→ **What needs to be done**:
Print the records below word for word, beginning with the first line and ending once the line containing "def decided2 : PathState" is printed.

→ **Task material**:
◆ ◆ ◆
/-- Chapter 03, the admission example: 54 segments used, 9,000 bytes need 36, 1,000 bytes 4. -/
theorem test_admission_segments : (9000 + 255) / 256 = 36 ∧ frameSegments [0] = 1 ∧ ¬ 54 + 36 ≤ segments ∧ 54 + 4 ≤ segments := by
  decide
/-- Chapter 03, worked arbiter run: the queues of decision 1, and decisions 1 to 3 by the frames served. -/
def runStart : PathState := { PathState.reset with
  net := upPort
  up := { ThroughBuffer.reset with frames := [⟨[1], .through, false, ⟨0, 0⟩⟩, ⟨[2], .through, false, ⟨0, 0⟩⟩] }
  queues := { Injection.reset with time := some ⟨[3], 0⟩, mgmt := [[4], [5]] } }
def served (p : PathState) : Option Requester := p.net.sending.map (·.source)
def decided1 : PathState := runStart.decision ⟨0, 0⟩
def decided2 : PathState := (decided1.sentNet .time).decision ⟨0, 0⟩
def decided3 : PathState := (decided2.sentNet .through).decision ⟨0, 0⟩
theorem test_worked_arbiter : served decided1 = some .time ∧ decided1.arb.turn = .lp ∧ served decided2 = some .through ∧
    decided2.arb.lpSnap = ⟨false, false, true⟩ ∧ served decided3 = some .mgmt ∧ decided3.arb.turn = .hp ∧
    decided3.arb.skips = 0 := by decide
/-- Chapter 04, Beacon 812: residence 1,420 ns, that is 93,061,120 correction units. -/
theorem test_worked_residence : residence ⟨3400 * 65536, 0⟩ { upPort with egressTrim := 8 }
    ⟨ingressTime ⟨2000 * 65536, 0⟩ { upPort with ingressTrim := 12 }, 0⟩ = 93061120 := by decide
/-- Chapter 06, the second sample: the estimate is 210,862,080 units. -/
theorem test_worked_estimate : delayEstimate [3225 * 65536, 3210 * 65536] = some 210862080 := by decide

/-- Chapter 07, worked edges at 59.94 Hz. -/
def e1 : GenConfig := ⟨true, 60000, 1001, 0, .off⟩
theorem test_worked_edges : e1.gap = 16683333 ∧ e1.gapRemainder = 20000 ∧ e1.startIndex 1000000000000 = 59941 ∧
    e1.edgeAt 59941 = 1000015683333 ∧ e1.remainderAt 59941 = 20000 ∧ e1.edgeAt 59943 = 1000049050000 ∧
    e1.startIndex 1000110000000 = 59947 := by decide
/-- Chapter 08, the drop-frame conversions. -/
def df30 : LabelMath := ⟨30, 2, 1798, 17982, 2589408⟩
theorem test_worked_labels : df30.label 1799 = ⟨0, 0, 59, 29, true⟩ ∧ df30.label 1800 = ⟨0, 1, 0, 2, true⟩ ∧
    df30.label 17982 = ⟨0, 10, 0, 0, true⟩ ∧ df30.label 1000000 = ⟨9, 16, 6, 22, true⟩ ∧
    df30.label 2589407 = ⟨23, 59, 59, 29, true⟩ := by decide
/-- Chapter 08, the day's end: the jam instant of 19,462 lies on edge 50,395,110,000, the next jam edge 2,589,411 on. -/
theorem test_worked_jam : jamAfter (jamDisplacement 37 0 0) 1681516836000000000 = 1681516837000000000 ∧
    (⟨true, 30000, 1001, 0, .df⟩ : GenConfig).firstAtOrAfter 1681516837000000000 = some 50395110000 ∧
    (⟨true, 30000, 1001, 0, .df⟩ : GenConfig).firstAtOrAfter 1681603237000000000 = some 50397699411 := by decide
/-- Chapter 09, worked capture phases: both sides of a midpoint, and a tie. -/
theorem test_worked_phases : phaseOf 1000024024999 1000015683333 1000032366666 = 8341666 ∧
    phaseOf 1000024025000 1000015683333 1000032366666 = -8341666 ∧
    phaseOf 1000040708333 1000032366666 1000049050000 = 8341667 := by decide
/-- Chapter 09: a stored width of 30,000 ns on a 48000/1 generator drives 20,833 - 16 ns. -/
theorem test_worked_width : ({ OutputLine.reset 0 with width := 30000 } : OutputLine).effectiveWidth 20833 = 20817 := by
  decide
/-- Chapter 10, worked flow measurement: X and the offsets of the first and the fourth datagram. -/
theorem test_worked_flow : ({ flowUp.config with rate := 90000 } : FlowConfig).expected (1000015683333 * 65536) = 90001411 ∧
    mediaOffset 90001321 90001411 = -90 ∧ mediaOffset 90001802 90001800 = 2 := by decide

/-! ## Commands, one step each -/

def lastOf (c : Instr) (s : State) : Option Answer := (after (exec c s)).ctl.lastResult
◆ ◆ ◆
→ **Problem solution**:
/-- Chapter 03, the admission example: 54 segments used, 9,000 bytes need 36, 1,000 bytes 4. -/
theorem test_admission_segments : (9000 + 255) / 256 = 36 ∧ frameSegments [0] = 1 ∧ ¬ 54 + 36 ≤ segments ∧ 54 + 4 ≤ segments := by
  decide
/-- Chapter 03, worked arbiter run: the queues of decision 1, and decisions 1 to 3 by the frames served. -/
def runStart : PathState := { PathState.reset with
  net := upPort
  up := { ThroughBuffer.reset with frames := [⟨[1], .through, false, ⟨0, 0⟩⟩, ⟨[2], .through, false, ⟨0, 0⟩⟩] }
  queues := { Injection.reset with time := some ⟨[3], 0⟩, mgmt := [[4], [5]] } }
def served (p : PathState) : Option Requester := p.net.sending.map (·.source)
def decided1 : PathState := runStart.decision ⟨0, 0⟩
def decided2 : PathState := (decided1.sentNet .time).decision ⟨0, 0⟩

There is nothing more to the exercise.